Eligibility criteria

Studies were included in this meta-analysis if they meet the following criteria: (1) the study design was observational; (2) the target population focused on or included RTA survivors; (3) the ASD diagnosis was made from two days to four weeks following RTA with specific reference to RTA; (4) the instrument used to identify ASD was based on the DSM-IV criteria with a binary outcome of “yes” or “no”;(5) information about the sample size and the prevalence of ASD among RTA survivors was provided; and (6) full article was written in English. Studies were excluded if they were abstracts, case reports, comments, reviews, or book chapters. Furthermore, if repeated data were observed across studies, the study published earlier was included.

Data extraction

Two investigators independently assessed articles for eligibility and extracted relevant data from eligible articles. The primary outcome of this meta-analysis was the prevalence of ASD among RTA survivors, and for the purpose of this study, the following data were extracted: first author, year of publication, country of study, recruitment site, proportion of hospitalized participants, proportion of male participants, mean age of participants, instrument used to identify ASD, trauma-assessment interval, number of RTA survivors with ASD, and sample size. Consistent with previous meta-analyses exploring the post-traumatic stress responses among trauma-related populations [24, 25], the instruments used to identify ASD were categorized into self-report questionnaire and structured interview. Additionally, if available, data on traumatic brain injury (TBI) were extracted to perform subgroup analysis.

Quality assessment

The Loney criteria, which has been widely used to evaluate observational studies estimating the prevalence of a health-related problem [26, 27], was used to assess the quality of the methodology of each eligible article for this meta-analysis. This instrument comprises eight items including (1) random sample or whole population, (2) unbiased sampling frame, (3) adequate sample size, (4) standard measures, (5) outcomes measured by unbiased assessors, (6) adequate response rate and refusers described, (7) confidence intervals (CI) and subgroups analysis, and (8) study subjects described. Each item is assigned a score of 1 point, and studies satisfying one item will be given 1 point. Thus, the total score of this instrument ranges from 0 to 8 points, with more scores indicating higher degree of quality.

Statistical analysis

Statistical analyses were performed using SPSS 20.0 (IBM corp) and the “meta” and “metafor” package of R version 3.4.1. Heterogeneity across studies was evaluated by Cochran’s χ² test and quantified by the I² statistic, with I² ≥ 25%, ≥ 50%, and ≥ 75% indicating low, moderate, and high heterogeneity, respectively [28]. The pooled prevalence of ASD among RTA survivors was combined using Freeman-Tukey double arcsine method by a random effects model if significant heterogeneity was observed across studies (P ≤ 0.10 and/or I²> 50%). Otherwise, a fixed effects model was used [29].

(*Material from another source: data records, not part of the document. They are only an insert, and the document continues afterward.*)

-- ==== Sys2Proof/Word.lean ====
section
/-! DEFINITION. The word types of the block and the sparse table that holds every large array of the spec. -/
namespace Sys2Proof

/-- A byte of a mailbox payload, of host memory, of the SPI flash or of the OTP array. -/
abbrev Byte := BitVec 8

/-- One 32-bit word of the vendor space (R6). -/
abbrev Word := BitVec 32

/-- A sparse table from a key to a value: pairs with strictly rising keys. A key that is not listed has the
table's default value, which each reader names (Machine/Tbl.lean gives the operations and the canonical form). -/
abbrev Tbl (α : Type) := List (Nat × α)

end Sys2Proof
end

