-- ==== Sys2Proof/Machine/RegTable.lean ====
section
/-! DEFINITION. The registers of the vendor space (R6, Table 0.4): for each register of spec/ its offset, its strides and counts, its
fields with their access types (Table 0.5), reserved encodings and clamps (R2), the reset that clears it, and its
reset value; and one name for each field. -/
namespace Sys2Proof.Machine.Reg

/-- Access types of Table 0.5. RWS and ROS are RW and RO fields that survive warm reset. -/
inductive Access | rw | ro | rw1c | wo | rwl | rsv
deriving DecidableEq, Repr

/-- What a write of a value to a field takes (R2 and the field tables): any value; only listed or bounded values, else the previous
one is kept; the nearer end of a range; a value below, or at most, that of another field of the register; a class number or FFh; the nearer end of a range in units of the root multiplier. -/
inductive Legal
  | any
  | oneOf (l : List Nat)
  | upTo (n : Nat)
  | between (a b : Nat)
  | clamp (a b : Nat)
  | belowField (lo w : Nat)
  | atMostField (lo w : Nat)
  | classOrAny
  | rootClamp (a b : Nat)
deriving DecidableEq, Repr

/-- One row of a field table. `keep` is 0 for a field that warm reset clears, 1 for one that only cold reset clears, 2 for one
that no reset of the central die reaches. -/
structure FieldDef where
  lo    : Nat
  w     : Nat
  acc   : Access
  legal : Legal := .any
  whole : Bool := false
  keep  : Nat := 0
deriving DecidableEq, Repr

/-- One register heading: base offset, (stride, count) of each index, size in bytes, fields, and how far back the word whose bit 31
locks its RWL fields lies. -/
structure RegDef where
  base   : Nat
  dims   : List (Nat × Nat)
  size   : Nat
  fields : List FieldDef
  lock   : Nat := 0
deriving DecidableEq, Repr

/-- The place of a field: the offset of its register, its lowest bit and its width. -/
structure Fld where
  off : Nat
  lo  : Nat
  w   : Nat
deriving DecidableEq, Repr

def f (lo w : Nat) (a : Access) (l : Legal := .any) : FieldDef := { lo := lo, w := w, acc := a, legal := l }
/-- Writing 1 to any bit clears the whole field. -/
def FieldDef.wholeClear (d : FieldDef) : FieldDef := { d with whole := true }
/-- The field survives warm reset. -/
def FieldDef.warm (d : FieldDef) : FieldDef := { d with keep := 1 }
/-- No reset of the central die reaches the field. -/
def FieldDef.kept (d : FieldDef) : FieldDef := { d with keep := 2 }
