-- ==== Sys2Proof/Machine/Traffic.lean ====
section
/-! DEFINITION. What the request path does with a request: footfall (R132 to R137), completion with its QoS and telemetry
(R80, R275, R278, R360, R368), discard (R90, R91), the write-combining buffer (R71 to R76), and the reads a request starts. -/
namespace Sys2Proof.Machine

/-! ### Transactions -/

/-- The transaction with a number, in the tables or on a bench. -/
def State.txn? (s : State) (id : Nat) : Option Txn := (s.path.txns ++ s.dir.bench).find? (fun t => t.req.id == id)

/-- Replaces a transaction of the tables. -/
def State.setTxn (s : State) (t : Txn) : State :=
  { s with path := { s.path with txns := s.path.txns.map (fun u => if u.req.id = t.req.id then t else u) } }

/-- Takes a transaction out of the tables and benches. -/
def State.dropTxn (s : State) (id : Nat) : State :=
  { s with path := { s.path with txns := s.path.txns.filter (fun u => u.req.id != id) },
           dir := { s.dir with bench := s.dir.bench.filter (fun u => u.req.id != id) } }

/-- A fresh number for a request or a read. -/
def State.newId (s : State) : State := { s with path := { s.path with nextId := s.path.nextId + 1 } }

/-- The page of a request. -/
def Req.page (q : Req) : Nat := pageOf q.line
/-- The line of a request within its page. -/
def Req.lineIx (q : Req) : Nat := q.line % 64
/-- The head of a request of a head. -/
def Req.head? (q : Req) : Option Nat := match q.src with | .head h => some h | _ => none
/-- A read that wants data. -/
def Req.isRead (q : Req) : Bool := q.op == .rd || q.op == .rdData
/-- A write of all 64 bytes. -/
def Req.full (q : Req) : Bool := q.be == BitVec.allOnes 64

/-- The request classes of Table 4.3. -/
inductive ReqClass | rdShared | rdOwn | rdCur | wr | evict | fence
deriving DecidableEq, Repr

/-- The class of a request: a MemRd by its SnpType, MemRdData as RdShared, MemInv as RdOwn (R101). Table 4.3 names MemInv with SnpInv and A and MemRdData with SnpData only; here
either has its class whatever SnpType and MetaValue it carries. (DEDUCED, unsafe, log entry 78) -/
def Req.cls43 (q : Req) : ReqClass :=
  match q.op with
  | .rd => match q.snp with | .data => .rdShared | .inv => .rdOwn | .noOp => .rdCur | .cur => .rdCur
  | .rdData => .rdShared
  | .inv => .rdOwn
  | .evict => .evict
  | .wr => .wr
  | .fence => .fence

/-- KIND of a sample record (Table 16.2), from the class and whether the line is an HDM-DB line. -/
def kindOf (q : Req) (db : Bool) : Nat :=
  match q.op with
  | .rd | .rdData =>
    if db then (match q.cls43 with | .rdShared => 0 | .rdOwn => 1 | _ => 2) else 2
  | .inv => if db then 1 else 7
  | .evict => 6
  | .wr => if q.full then 3 else 4
  | .fence => 7

/-! ### Footfall -/

/-- The channel of a page form that lies on one. -/
def formChan : PageForm → Option Nat
  | .hot c _ _ => some c
  | .cold c _ _ => some c
  | _ => none

/-- Appends an entry for a page to a list of its slice, once for each page; a list holds 4,096 entries, and further ones set LIST_OVF (R137). -/
def State.listAdd {α : Type} (s : State) (get : Place → Tbl (List α)) (set : Place → Tbl (List α) → Place) (isIt : α → Bool) (x : α) (p : Nat) : State :=
  let sl := homeSlice p
  let l := Tbl.lookD (get s.place) [] sl
  if l.any isIt then s
  else if 4096 ≤ l.length then s.setFlag Reg.CUR_EPOCH_STATUS_LIST_OVF true
  else { s with place := set s.place (Tbl.put (get s.place) sl (l ++ [x])) }

/-- A counted access to a page (R132, R134): a new epoch's stamp zeroes the word, which then counts one more, and the channel total and the
thaw and busy lists follow (R137). -/
def State.footfall (s : State) (p : Nat) : State :=
  let a := s.acc p
  let e := s.place.epoch % 15
  let old := if a.fstamp = e then Tbl.lookD s.place.foot 0 p else 0
  let n := min (old + 1) 0xFFFF
  let src := s.srcForm p
  let mark := s.rd Reg.CUR_POLICY_HOT_MARK
  let s := if a.fstamp = e then s else s.setAcc p { a with fstamp := e }
  let s := { s with place := { s.place with foot := Tbl.putD s.place.foot 0 p n } }
  let s := match formChan src with
    | some c => { s with place := { s.place with totals := Tbl.upd s.place.totals 0 (homeSlice p * 16 + c) (· + 1) } }
    | none => s
  if old < mark ∧ mark ≤ n then
    match src with
    | .hot c _ _ => s.listAdd (·.busy) (fun q l => { q with busy := l }) (fun e => e.1 == p) (p, c) p
    | .cold .. => s.listAdd (·.thaw) (fun q l => { q with thaw := l }) (· == p) p p
    | .spilled .. => s.listAdd (·.thaw) (fun q l => { q with thaw := l }) (· == p) p p
    | _ => s
  else s

/-! ### Completion -/

/-- How a request ends: what its completion carries and its OUTCOME (Table 16.2). -/
structure Ending where
  data     : Option (BitVec 512) := none
  poison   : Bool := false
  error    : Bool := false
  discard  : Nat := 0
  unbacked : Bool := false
  mv       : MetaV := .noOp
deriving DecidableEq, Repr

/-- OUTCOME of a sample record. -/
def Ending.outcome (f : Ending) : Nat :=
  if f.discard ≠ 0 then 3 else if f.unbacked then 4 else if f.error then 2 else if f.poison then 1 else 0

/-- Can a completion leave at a head: its link is up and the Warden is not in the safe state (R91). -/
def State.canSend (s : State) (h : Nat) : Bool := s.linkUp h && !s.isSafe

/-- A request that completes with neither error nor poison and is not discarded (R275): a discarded unbacked write is one (R53). -/
def Ending.normal (f : Ending) (q : Req) : Bool := !f.error && f.discard == 0 && !(f.poison && (q.op != .wr || !f.unbacked))

/-- The completion message of a request of a head. -/
def completionOf (q : Req) (h : Nat) (f : Ending) : Out :=
  if f.error then .memErr h q.tag
  else if q.isRead then .memData h q.tag (f.data.getD 0) f.poison f.mv
  else .cmp h q.tag f.mv

/-- The deadline of a request has passed (R278). -/
def State.late (s : State) (q : Req) : Bool := q.deadline.any (fun d => decide (d < s.tick))

/-- A sample record as a number (Table 16.2). -/
def State.sampleWord (s : State) (t : Txn) (h : Nat) (f : Ending) : Nat :=
  let q := t.req
  let bit (b : Bool) (n : Nat) : Nat := if b then 2 ^ n else 0
  let slack := match q.deadline with | some d => twos 32 ((d : Int) - (s.tick : Int)) | none => 0
  q.arrival % 2 ^ 48 + (s.rd Reg.CAT_SAMP_TOTAL_TOTAL % 65536) * 2 ^ 48 + q.line * 2 ^ 64 + h * 2 ^ 104 + q.ld % 64 * 2 ^ 108
    + (q.cls.getD 0) * 2 ^ 114 + bit q.cls.isSome 120 + q.tier * 2 ^ 121 + q.bucket * 2 ^ 123 + t.kind * 2 ^ 125
    + t.pstate * 2 ^ 128 + t.source * 2 ^ 131 + f.outcome * 2 ^ 136 + f.discard * 2 ^ 140 + bit t.accMiss 144
    + bit t.ctrMiss 145 + bit t.rowMiss 146 + bit t.snooped 147 + bit t.benched 148 + bit t.moved 149
    + bit (s.late q && f.normal q) 150 + min (s.tick - q.arrival) (2 ^ 32 - 1) * 2 ^ 160 + slack * 2 ^ 192

/-- Writes the eight words of a record at a ring index. -/
def State.putRecord (s : State) (e rec : Nat) : State :=
  (List.range 8).foldl (fun s w => s.setWord (0x2210000 + 0x20 * e + 4 * w) (BitVec.ofNat 32 (rec >>> (32 * w)))) s

/-- The record of a selected request enters the ring (R368). -/
def State.sample (s : State) (t : Txn) (h : Nat) (f : Ending) : State :=
  if t.req.sampled then
    let n := s.rd Reg.CAT_SAMP_STATUS_NEXT
    let s := (s.putRecord n (s.sampleWord t h f)).inc Reg.CAT_SAMP_TOTAL_TOTAL 1
    let s := s.wr Reg.CAT_SAMP_STATUS_NEXT ((n + 1) % 4096)
    if n = 4095 then s.setFlag Reg.CAT_SAMP_STATUS_WRAPPED true else s
  else s

/-- QoS accounting of the completion of a classed request: its 64 bytes (R275), and its deadline miss (R278). -/
def State.account (s : State) (q : Req) : State :=
  match q.cls with
  | none => s
  | some c =>
    let s := s.updAcct c (fun a => { a with older := a.older + 64, newer := a.newer + 64 })
    if s.late q then (s.sat (Reg.QOS_CLASS_MISS_DL_MISSES c) 1).updAcct c (fun a => { a with missOld := a.missOld + 1, missNew := a.missNew + 1 })
    else s

/-- The accounting of a head's request, with event 0203h and its LD's counter for a deadline miss (Tables 16.1 and 16.3). -/
def State.accountHead (s : State) (q : Req) (h : Nat) : State :=
  let s := s.account q
  if q.cls.isSome && s.late q then (s.cnt 0x0203 (.req h q.cls)).ldCnt q.ld 5 else s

Subgroup analyses were carried out to identify the pooled prevalence according to some categorical study-level characteristics of the eligible studies. These included the country of study, instrument used to identify ASD (self-report questionnaire vs. structured interview), age (child or adolescent vs. adult), gender (male vs. female), and traumatic brain injury (yes vs. no). Differences across categories within each subgroup were compared using chi-square tests.

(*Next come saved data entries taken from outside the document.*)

-- ==== Sys2Proof/Machine/Coherence.lean ====
section
/-! DEFINITION. The directory (R95 to R123): entries, ways and the bench (R98 to R100, R111 to R113), back-invalidate exchanges (R106, R114),
the transitions of Table 4.4, and the abrupt removal of a head (R116, R117). -/
namespace Sys2Proof.Machine

/-! ### Entries and ways -/

/-- The set of a line: {DPA[24:17], DPA[11:6]} (R98). -/
def dirSet (line : Nat) : Nat := ((line / 2048) % 256) * 64 + line % 64

/-- The key of a way of a set of a slice. -/
def dirKey (slice set way : Nat) : Nat := (slice * 16384 + set) * 16 + way

/-- The entry of a line, with its key. -/
def State.entry? (s : State) (line : Nat) : Option (Nat × DirEntry) :=
  (List.range 16).findSome? (fun w =>
    let k := dirKey (sliceOfLine line) (dirSet line) w
    match Tbl.look s.dir.ways k with
    | some e => if e.line = line then some (k, e) else none
    | none => none)

/-- Stores an entry in a way. -/
def State.putWay (s : State) (k : Nat) (e : DirEntry) : State := { s with dir := { s.dir with ways := Tbl.put s.dir.ways k e } }

/-- Frees a way. -/
def State.delWay (s : State) (k : Nat) : State := { s with dir := { s.dir with ways := Tbl.del s.dir.ways k } }

/-- The heads of a sharer vector. -/
def headsOf (v : BitVec 16) : List Nat := bitsBelow 16 v.toNat

/-- One head's bit. -/
def headBit (h : Nat) : BitVec 16 := 1#16 <<< h

/-- An entry without a head: the owner's entry ends, a forwarder's becomes S, and an entry without sharers is freed (R100, R116). -/
def DirEntry.without (e : DirEntry) (h : Nat) : Option DirEntry :=
  match e.st with
  | .o => if e.named = h then none else some e
  | st =>
    let v := e.sharers &&& ~~~(headBit h)
    if v = 0 then none
    else some { e with sharers := v, st := (match st with | .f => if e.named = h then .s else .f | x => x),
                       named := if e.named = h then 0 else e.named }

/-- Stores an entry, or frees its way. -/
def State.setEntry (s : State) (k : Nat) (e : Option DirEntry) : State :=
  match e with
  | some e => s.putWay k e
  | none => s.delWay k

/-- A use of a way: its age becomes 0, and every younger entry of the set is one older (AGE, Table 4.1; DEDUCED, unsafe, log entry 10). -/
def State.touch (s : State) (k : Nat) : State :=
  let base := k / 16 * 16
  let old := ((Tbl.look s.dir.ways k).map (·.age)).getD 15
  let ways := (List.range 16).foldl (fun (t : Tbl DirEntry) w =>
    if base + w = k then Tbl.modify t k (fun e => { e with age := 0 })
    else Tbl.modify t (base + w) (fun e => if e.age ≤ old then { e with age := min 15 (e.age + 1) } else e)) s.dir.ways
  { s with dir := { s.dir with ways := ways } }

/-- A transaction has a memory read, a thaw or a write acceptance outstanding, or the directory has let it go on (R112): it is not merely queued. -/
def Txn.outstanding (t : Txn) : Bool := t.granted || (t.phase != .queued && t.phase != .acc && t.phase != .lock)

/-- A transaction on the line has an exchange or an access outstanding: its way is pinned (R112, PIN of Table 4.1). -/
def State.pinned (s : State) (line : Nat) : Bool :=
  s.path.txns.any (fun t => t.req.line == line && t.outstanding) || s.dir.exchs.any (fun x => x.line == line)

/-- A transaction or an exchange is open on the line, be it queued or on the bench (R108). -/
def State.lineOpen (s : State) (line : Nat) : Bool :=
  (s.path.txns ++ s.dir.bench).any (fun t => t.req.line == line) || s.dir.exchs.any (fun x => x.line == line)

/-- What a set offers a new line (R111, R112). -/
inductive WayFor
  | free (k : Nat)
  | victim (k : Nat) (e : DirEntry)
  | none
deriving DecidableEq, Repr
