/-- Snoop data of the forwarder in F is clean and is not written (R104). -/
def State.cleanSnoop (s : State) (t : Txn) : Bool :=
  t.snoop && (s.entry? t.req.line).any (fun e => e.2.st == .f && t.req.head? == some e.2.named)

/-- The data of a release is written only while another LD maps the line, and is otherwise discarded (R57). -/
def State.releasedSnoop (s : State) (t : Txn) : Bool :=
  t.snoop && s.dir.exchs.any (fun x => x.line == t.req.line && (match x.why with | .release _ _ keep => !keep | .sanitise => true | _ => false))

/-- The lines of a first write's frame: zeros, or poison when PZ is set, and the written line (R131). -/
def firstLines (pz : Bool) (i : Nat) (data : BitVec 512) (be : BitVec 64) (poison : Bool) : List Line :=
  let base : Line := { data := 0, poison := pz }
  (List.range 64).map (fun k => if k = i then base.merge data be poison else base)

/-- The first write to an UNWRITTEN page (R131), under the page's next MAJOR (Table 7.6); at MAJOR's maximum it completes with error and the
region becomes READONLY (R190); with no frame to give, the write completes, is not stored, and sets PZ (R154). It waits while the write queues have no room for the frame (R210). -/
def State.firstWrite (s : State) (t : Txn) (pz : Bool) : State :=
  let p := t.req.page
  let i := t.req.lineIx
  let xs := firstLines pz i t.req.data t.req.be t.req.poison
  let place (g? : Option Guard) (b : BitVec 512) (s : State) : State :=
    match s.allocFrame p false with
    | none => ((s.setForm p (.unwritten true)).pressure).accepted t
    | some (c, fr, s') => if s'.storeRoom c (fr * 64) 64 then ((s'.storeFrame p c fr g? b xs).setForm p (.hot c fr none)).accepted t else s
  match s.guard p with
  | none => place none 0 s
  | some g => match s.ctrOf g with
    | none => s.waitCtr t
    | some b =>
      if blkMajor b = 2 ^ 64 - 1 then (s.makeReadonly g.region).finish t { error := true }
      else place (some g) (majorOnly (blkMajor b + 1)) s

/-- A write whose preconditions are met enters the buffer (R72), or takes the phase that its page's state now asks for. -/
def State.acceptWrite (s : State) (t : Txn) : State :=
  let p := t.req.page
  if s.cleanSnoop t || s.releasedSnoop t then s.accepted t
  else if s.refusesWrite p t.req.lineIx then (s.refusalEvent p).finish t { error := true }
  else match (s.acc p).form with
    | .unwritten pz => s.firstWrite t pz
    | _ =>
      if s.takesWrite p then
        if s.wcbRoom t.req.line then
          let by' : List Writer := match t.req.src with | .head h => [{ head := h, ld := t.req.ld, id := t.req.id, cls := t.req.cls, tier := t.req.tier }] | _ => []
          ((s.wcbPut t.req.line t.req.data t.req.be t.req.poison by').noteWrite t.req.line).accepted t
        else s
      else (s.noteWrite t.req.line).setTxn { t with phase := s.writePhase p, moved := true }

/-! ### Dispatch -/

/-- A request of no coherence class of the directory: HDM-H lines, lent capacity and internal writes (R108). -/
def State.dispatchPlain (s : State) (t : Txn) : State :=
  if s.lineBlocked t then s.setTxn { t with phase := .queued }
  else match t.req.op with
    | .rd => s.serveRead t
    | .rdData => s.serveRead t
    | .wr => s.serveWrite t
    | _ => s.finish t { mv := t.req.mv }

/-- The snoop data of a page whose turn in a sanitise has come: it is taken, and discarded (R350). -/
def State.clearSnoop (s : State) (t : Txn) : Bool :=
  s.mgmt.clears.any (fun x => x.cur == some t.req.page) && (match t.req.src with | .head h => t.snoop || s.snoopData t.req h | _ => false)

/-- The home slice applies a request's accession, directory and dispatch actions (R22, R102, Table 1.3). A MemWr of a snooped head is the
snoop's data (R106). -/
def State.dispatch (s : State) (t : Txn) : State :=
  let p := t.req.page
  let t := { t with pstate := formCode (s.acc p).form }
  if s.pageLocked p && !s.clearSnoop t then (s.noteWait t.req).setTxn { t with phase := .lock, moved := true }
  else match t.req.src with
    | .head h =>
      if s.isDb p then
        if t.snoop || s.snoopData t.req h then
          let t := { t with snoop := true, kind := 5, phase := .accept }
          (s.setTxn t).acceptWrite t
        else s.dispatchDb t h
      else s.dispatchPlain t
    | _ => s.dispatchPlain t

/-! ### Admission -/

/-- An access that no decoder or extent covers (R53): a read completes with poison, a write is discarded and completes, and the event names
the LD and the address. -/
def State.unbacked (s : State) (t : Txn) (h arg : Nat) : State :=
  ((s.cnt 0x0109 (.req h t.req.cls)).raise 0x0102 t.req.ld arg).finish t { data := some 0, poison := true, unbacked := true } false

When significant heterogeneity was observed, mixed-model meta-regression analyses were conducted to explore the influence of some potential moderators on the heterogeneity using the restricted maximum-likelihood estimator method. The moderators tested were proportion of hospitalized participants, proportion of male participants, mean age of participants, instrument used to identify ASD, and quality assessment score of the eligible studies.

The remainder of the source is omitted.